Eugeniusz Cebrat

Personal information
- Date of birth: 25 February 1955 (age 70)
- Place of birth: Mysłowice, Poland
- Height: 1.87 m (6 ft 2 in)
- Position: Goalkeeper

Senior career*
- Years: Team / Apps / (Gls)
- 1970–1971: Górnik Wesoła
- 1971–1977: GKS Tychy
- 1978–1979: Śląsk Wrocław
- 1980–1983: GKS Tychy
- 1983–1986: Górnik Zabrze / 74 / (0)
- 1986–1988: FC Gütersloh / 72 / (0)
- 1988–1992: Stal Stalowa Wola
- 1992–1993: Polonia Hamburg
- 1993–1994: MZKS Alwernia
- 1995–1996: Carbo Gliwice

International career
- 1976–1986: Poland / 6 / (0)

= Eugeniusz Cebrat =

Polish footballer (born 1955)

Eugeniusz Cebrat (born 25 February 1955) is a Polish former professional footballer who played as a goalkeeper. Born in Mysłowice, his career started in a local team of Górnik Wesoła.

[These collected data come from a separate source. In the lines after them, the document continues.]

-- ==== Sys2Proof/Machine/Dpcm.lean ====
section
/-! DEFINITION. The DPCM encoder commands DINIT, DENC, DSTEP and DFLUSH (R100 to R108). -/

namespace Sys2Proof.Machine

/-- `write_byte(v)` (R103). -/
def State.writeByte (s : State) (v : Nat) : State :=
  { s.memWriteB s.dWptr.toNat (BitVec.ofNat 8 v) with dWptr := s.dWptr + 1, pend := 0, cnt := 0 }

/-- `emit(b)` (R102). The pending bits with the new one are up to 8 bits before a full byte is written. -/
def State.emit (s : State) (b : Bool) : State :=
  let pending := 2 * s.pend.toNat + b.toNat
  let t := { s with lastBit := b, dBits := s.dBits + 1 }
  if s.cnt.toNat + 1 = 8 then t.writeByte pending
  else { t with pend := BitVec.ofNat 7 pending, cnt := s.cnt + 1 }

/-- The bit a step emits: 1 when the accumulator is below the target (R101). -/
def stepBit (acc target : Byte) : Bool := decide (acc.toNat < target.toNat)

/-- The accumulator after a step, saturating (R101). -/
def stepAcc (acc target : Byte) : Byte :=
  if acc.toNat < target.toNat then BitVec.ofNat 8 (min (acc.toNat + 1) 255) else BitVec.ofNat 8 (acc.toNat - 1)

/-- `ACC <- a`. -/
def State.setAcc (s : State) (a : Byte) : State := { s with acc := a }

/-- `dstep(target)` (R101). -/
def State.dstep (s : State) (target : Byte) : State :=
  (s.setAcc (stepAcc s.acc target)).emit (stepBit s.acc target)

/-- The byte that a flush writes: the pending bits at the most significant end (R104). -/
def State.flushByte (s : State) : Nat := s.pend.toNat * 2 ^ (8 - s.cnt.toNat)

/-- `flush()` (R104). -/
def State.flush (s : State) : State := if 0 < s.cnt.toNat then s.writeByte s.flushByte else s

/-- The state a stream starts from (R105, R144). -/
def State.startStream (s : State) : State := { s with acc := 128, pend := 0, cnt := 0, lastBit := false, dBits := 0 }

/-- DINIT (R105). -/
def execDinit (s : State) : Host.Outcome State Fault Refusal := (Flow.go s.startStream).outcome

/-- `nb`, the whole bytes a DENC completes (R106). -/
def State.encBytes (s : State) : Nat := (s.cnt.toNat + s.dLen.toNat) / 8

/-- One turn of DENC's loop (R106). -/
def encElement (i : Nat) (s : State) : Flow := memReadB (s.dSrc.toNat + i) s fun t => .go (s.dstep t)

/-- DENC (R106). -/
def dencFlow (s : State) : Flow :=
  let n := s.dLen.toNat
  let nb := s.encBytes
  if !fits s.dSrc.toNat n s.cfg.byteWords || !fits s.dWptr.toNat nb s.cfg.byteWords then raiseError .range 0 .denc s
  else if overlap s.dSrc.toNat n s.dWptr.toNat nb then raiseError .overlap 0 .denc s
  else forUp n 0 encElement s

/-- DENC (R106). -/
def execDenc (s : State) : Host.Outcome State Fault Refusal := (dencFlow s).outcome

/-- DSTEP (R107). -/
def dstepFlow (target : Byte) (s : State) : Flow :=
  if s.cnt.toNat = 7 ∧ s.cfg.byteWords ≤ s.dWptr.toNat then raiseError .range 0 (.dstep target) s
  else .go (s.dstep target)

/-- DSTEP (R107). -/
def execDstep (target : Byte) (s : State) : Host.Outcome State Fault Refusal := (dstepFlow target s).outcome

/-- DFLUSH (R108). -/
def dflushFlow (s : State) : Flow :=
  if 0 < s.cnt.toNat ∧ s.cfg.byteWords ≤ s.dWptr.toNat then raiseError .range 0 .dflush s
  else .go s.flush

/-- DFLUSH (R108). -/
def execDflush (s : State) : Host.Outcome State Fault Refusal := (dflushFlow s).outcome

end Sys2Proof.Machine
end

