-- ==== Sys2Proof/Machine/Float.lean ====
section
/-! DEFINITION. IEEE 754 binary64 as rule R10 uses it: patterns, exact values, round to nearest with ties to even.

A finite binary64 value is an integer multiple of 2^-1074, the least subnormal. FVal holds the sign and that multiple, so every operation
computes an exact rational and rounds it once. The meaning of the operations is the standard's (G2; log 4). -/

namespace Sys2Proof.Machine

/-- The value of a binary64 pattern. A NaN's pattern is not part of its value (R10). -/
inductive FVal where
  | nan
  | inf (neg : Bool)
  /-- Plus or minus `units` times 2^-1074; the sign of zero is kept. -/
  | fin (neg : Bool) (units : Nat)
deriving DecidableEq, Repr

/-- 1.0 in units of 2^-1074. -/
def oneUnits : Nat := 1 <<< 1074

/-- 2^1024 in units of 2^-1074: a rounded magnitude this large overflows to infinity. -/
def infUnits : Nat := 1 <<< 2098

/-- Bit 63 of a pattern (R76). -/
def signBit (a : Sample) : Bool := a.getLsbD 63

/-- Bits 62:52 of a pattern (R76). -/
def expField (a : Sample) : Nat := (a.extractLsb' 52 11).toNat

/-- Bits 51:0 of a pattern (R76). -/
def fracField (a : Sample) : Nat := (a.extractLsb' 0 52).toNat

/-- `isNaN(a)` (R10). -/
def isNaN (a : Sample) : Bool := expField a == 2047 && fracField a != 0

/-- The value of a pattern: subnormals (exponent field 0) are kept (R10). -/
def unpack (a : Sample) : FVal :=
  if expField a = 2047 then (if fracField a = 0 then .inf (signBit a) else .nan)
  else if expField a = 0 then .fin (signBit a) (fracField a)
  else .fin (signBit a) ((fracField a + (1 <<< 52)) <<< (expField a - 1))

/-- `Nat.log2` by `fuel` halvings of the range, for numbers below 2^(2^fuel). -/
def topBitAux : (fuel : Nat) → Nat → Nat
  | 0, _ => 0
  | fuel + 1, n =>
    if n >>> (1 <<< fuel) = 0 then topBitAux fuel n
    else (1 <<< fuel) + topBitAux fuel (n >>> (1 <<< fuel))

/-- The position of the highest 1 bit; it is `Nat.log2` (topBit_eq_log2 in Laws/Float.lean), in few reductions. -/
def topBit (n : Nat) : Nat := if n < 1 <<< 4096 then topBitAux 12 n else Nat.log2 n

/-- How far a magnitude of `k` units must be shifted for its top 53 bits to be left. -/
def quantumShift (k : Nat) : Nat := topBit k - 52

/-- The integer nearest to `p / q`, a tie to the even one; `q` positive. -/
def roundHalfEven (p q : Nat) : Nat :=
  if 2 * (p % q) < q then p / q
  else if q < 2 * (p % q) then p / q + 1
  else p / q + (p / q) % 2

/-- The magnitude `p / q` units, rounded to 53 significant bits, or to a whole unit where it is subnormal. -/
def roundUnits (p q : Nat) : Nat :=
  let sh := quantumShift (p / q)
  roundHalfEven p (q <<< sh) <<< sh

/-- A rounded magnitude as a value: infinite from 2^1024 on. -/
def ofUnits (neg : Bool) (n : Nat) : FVal := if infUnits ≤ n then .inf neg else .fin neg n

/-- `fl` of plus or minus `p / q` units (R10). -/
def fl (neg : Bool) (p q : Nat) : FVal := ofUnits neg (roundUnits p q)

/-- A finite value as a signed number of units. -/
def signedUnits (neg : Bool) (u : Nat) : Int := if neg then -(u : Int) else u

/-- The value with the other sign. -/
def fneg : FVal → FVal
  | .nan => .nan
  | .inf s => .inf !s
  | .fin s u => .fin (!s) u

/-- `fadd(a, b)` (R10). An exact zero sum is +0 unless both operands are negative zeros. -/
def fadd : FVal → FVal → FVal
  | .nan, _ => .nan
  | .inf _, .nan => .nan
  | .inf s, .inf t => if s = t then .inf s else .nan
  | .inf s, .fin _ _ => .inf s
  | .fin _ _, .nan => .nan
  | .fin _ _, .inf t => .inf t
  | .fin s u, .fin t v =>
    let sum := signedUnits s u + signedUnits t v
    if sum = 0 then .fin (s && t) 0 else fl (decide (sum < 0)) sum.natAbs 1

/-- `fsub(a, b)` (R10). -/
def fsub (a b : FVal) : FVal := fadd a (fneg b)

/-- `fmul(a, b)` (R10). -/
def fmul : FVal → FVal → FVal
  | .nan, _ => .nan
  | .inf _, .nan => .nan
  | .inf s, .inf t => .inf (s != t)
  | .inf s, .fin t v => if v = 0 then .nan else .inf (s != t)
  | .fin _ _, .nan => .nan
  | .fin s u, .inf t => if u = 0 then .nan else .inf (s != t)
  | .fin s u, .fin t v => fl (s != t) (u * v) oneUnits

/-- `fdiv(a, b)` (R10). -/
def fdiv : FVal → FVal → FVal
  | .nan, _ => .nan
  | .inf _, .nan => .nan
  | .inf _, .inf _ => .nan
  | .inf s, .fin t _ => .inf (s != t)
  | .fin _ _, .nan => .nan
  | .fin s _, .inf t => .fin (s != t) 0
  | .fin s u, .fin t v =>
    if v = 0 then (if u = 0 then .nan else .inf (s != t)) else fl (s != t) (u * oneUnits) v

/-- `i2f(n)` (R10), exact for n below 2^53. -/
def i2f (n : Nat) : FVal := fl false (n * oneUnits) 1

/-- `flt(a, b)`: false when either operand is a NaN (R10). -/
def flt : FVal → FVal → Bool
  | .nan, _ => false
  | .inf _, .nan => false
  | .inf s, .inf t => s && !t
  | .inf s, .fin _ _ => s
  | .fin _ _, .nan => false
  | .fin _ _, .inf t => !t
  | .fin s u, .fin t v => decide (signedUnits s u < signedUnits t v)

/-- `roundTiesEven(a)` of the finite value with this sign and magnitude (R10), as an integer. -/
def roundTiesEven (neg : Bool) (units : Nat) : Int := signedUnits neg (roundHalfEven units oneUnits)

/-- The exponent and fraction fields of a finite magnitude of `u` units, as one number. -/
def magnitudeBits (u : Nat) : Nat := (quantumShift u <<< 52) + (u >>> quantumShift u)

/-- The pattern with this sign and these lower 63 bits (R76). -/
def patternOf (neg : Bool) (bits : Nat) : Sample := BitVec.ofNat 64 ((neg.toNat <<< 63) + bits)

/-- The pattern of a value. A NaN takes the pattern `nan`, which the caller supplies (U4). -/
def pack (nan : Sample) : FVal → Sample
  | .nan => nan
  | .inf s => patternOf s (2047 <<< 52)
  | .fin s u => patternOf s (magnitudeBits u)

/-- A quiet NaN whose sign and whose other fraction bits are free (R10, U4; log 11). -/
def freeNaN (k : Nat) : Sample := Config.freeNaNBits k ||| 0x7FF8000000000000

/-- The values -1.0, 1.0, 0.5 and 255.0 (R90, R91). -/
def negOne : FVal := unpack 0xBFF0000000000000

@[inherit_doc negOne]
def posOne : FVal := unpack 0x3FF0000000000000

@[inherit_doc negOne]
def half : FVal := unpack 0x3FE0000000000000

@[inherit_doc negOne]
def twoFiftyFive : FVal := unpack 0x406FE00000000000

end Sys2Proof.Machine
end

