/-! ### The host's accesses -/

/-- R49, R141: an access of another width, at an offset that is no multiple of 4, or at an unmapped offset, and any access while the reset
input is asserted, gets a bus error and changes no state of the block. -/
def Obligations.RefusedAccessesGetABusErrorAndChangeNothing : Prop :=
  ∀ (s : State) (offset : Nat) (width : Width) (op : BusOp) (rest : List HostMove),
    offset < 0x400000 → s.host = accessAt s.cfg offset width op :: rest →
    (s.rst = true ∨ width ≠ .w32 ∨ offset % 4 ≠ 0 ∨ (0x100 ≤ offset ∧ offset < 0x100000) ∨
      (0x100000 + 8 * s.cfg.sampleWords ≤ offset ∧ 0x100000 ≤ offset ∧ offset < 0x200000) ∨
      (0x200000 + s.cfg.byteWords ≤ offset ∧ 0x200000 ≤ offset ∧ offset < 0x300000) ∨ 0x300000 ≤ offset) →
    step s = .next (s.answered rest .busError)

/-- R16, R17, R19: a read of a register returns it and changes nothing; a reserved offset reads 0 and ignores writes; CSR offsets from 0x100
on get a bus error. -/
def Obligations.RegisterWindowReads : Prop :=
  (∀ (s : State) (c : Csr) (rest : List HostMove), s.accesses c.offset .read rest →
    step s = .next (s.answered rest (.data (s.readCsr c)))) ∧
  (∀ (s : State) (offset : Nat) (v : Word) (rest : List HostMove), 0x60 ≤ offset → offset < 0x100 → offset % 4 = 0 →
    (s.accesses offset .read rest → step s = .next (s.answered rest (.data 0))) ∧
    (s.accesses offset (.write v) rest → step s = .next (s.answered rest .done))) ∧
  (∀ (s : State) (offset : Nat) (op : BusOp) (rest : List HostMove), 0x100 ≤ offset → offset < 0x100000 →
    s.accesses offset op rest → step s = .next (s.answered rest .busError))

/-- R17, R23: a write to an RW register stores the value and leaves every other register and both memories alone; CTRL keeps bits 1:0; a
write to an RO register changes nothing. -/
def Obligations.RegisterWritesFollowTheAccessTypes : Prop :=
  (∀ (s : State) (c : Csr) (v : Word) (rest : List HostMove),
    c ∈ ([.srcRate, .dstRate, .rsSrc, .rsDst, .rsLen, .qSrc, .qDst, .qLen, .qoneLo, .qoneHi, .dSrc, .dLen, .dWptr, .ctrl] : List Csr) →
    s.accesses c.offset (.write v) rest →
    ∃ t, step s = .next t ∧ t.readCsr c = (if c = .ctrl then v &&& 3 else v) ∧
      (∀ d, d ≠ c → t.readCsr d = s.readCsr d) ∧
      t.sram = s.sram ∧ t.bram = s.bram ∧ t.cfg = s.cfg ∧ t.rst = s.rst ∧ t.draws = s.draws ∧ t.host = rest ∧
      t.replies = .done :: s.replies) ∧
  (∀ (s : State) (c : Csr) (v : Word) (rest : List HostMove),
    c ∈ ([.id, .rsOutLen, .qoneRes, .dAcc, .dPack, .dBits, .errIndex, .errCmd] : List Csr) →
    s.accesses c.offset (.write v) rest → step s = .next (s.answered rest .done))

/-- R28: a write to STATUS clears DONE by bit 0, WARN_DEGEN by bit 1, and the error record by bit 31, and nothing else; bit 31 reads 0. -/
def Obligations.StatusWriteClearsByBits : Prop :=
  (∀ s : State, s.statusWord.getLsbD 31 = false) ∧
  ∀ (s : State) (v : Word) (rest : List HostMove), s.accesses 0x08 (.write v) rest →
    step s = .next { s.answered rest .done with
      done := s.done && !v.getLsbD 0
      warnDegen := s.warnDegen && !v.getLsbD 1
      err := if v.getLsbD 31 then .none else s.err
      errIndex := if v.getLsbD 31 then 0 else s.errIndex
      errCmd := if v.getLsbD 31 then 0 else s.errCmd }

In 1971, he moved to GKS Tychy, where in 1976 he became vice-champion of Poland. After several years in Tychy and a short stint with Śląsk Wrocław, in 1983 he moved to Górnik Zabrze,. Later, he played for German FC Gütersloh and, after returning to Poland, in Stal Stalowa Wola. He earned six caps for the Poland national team.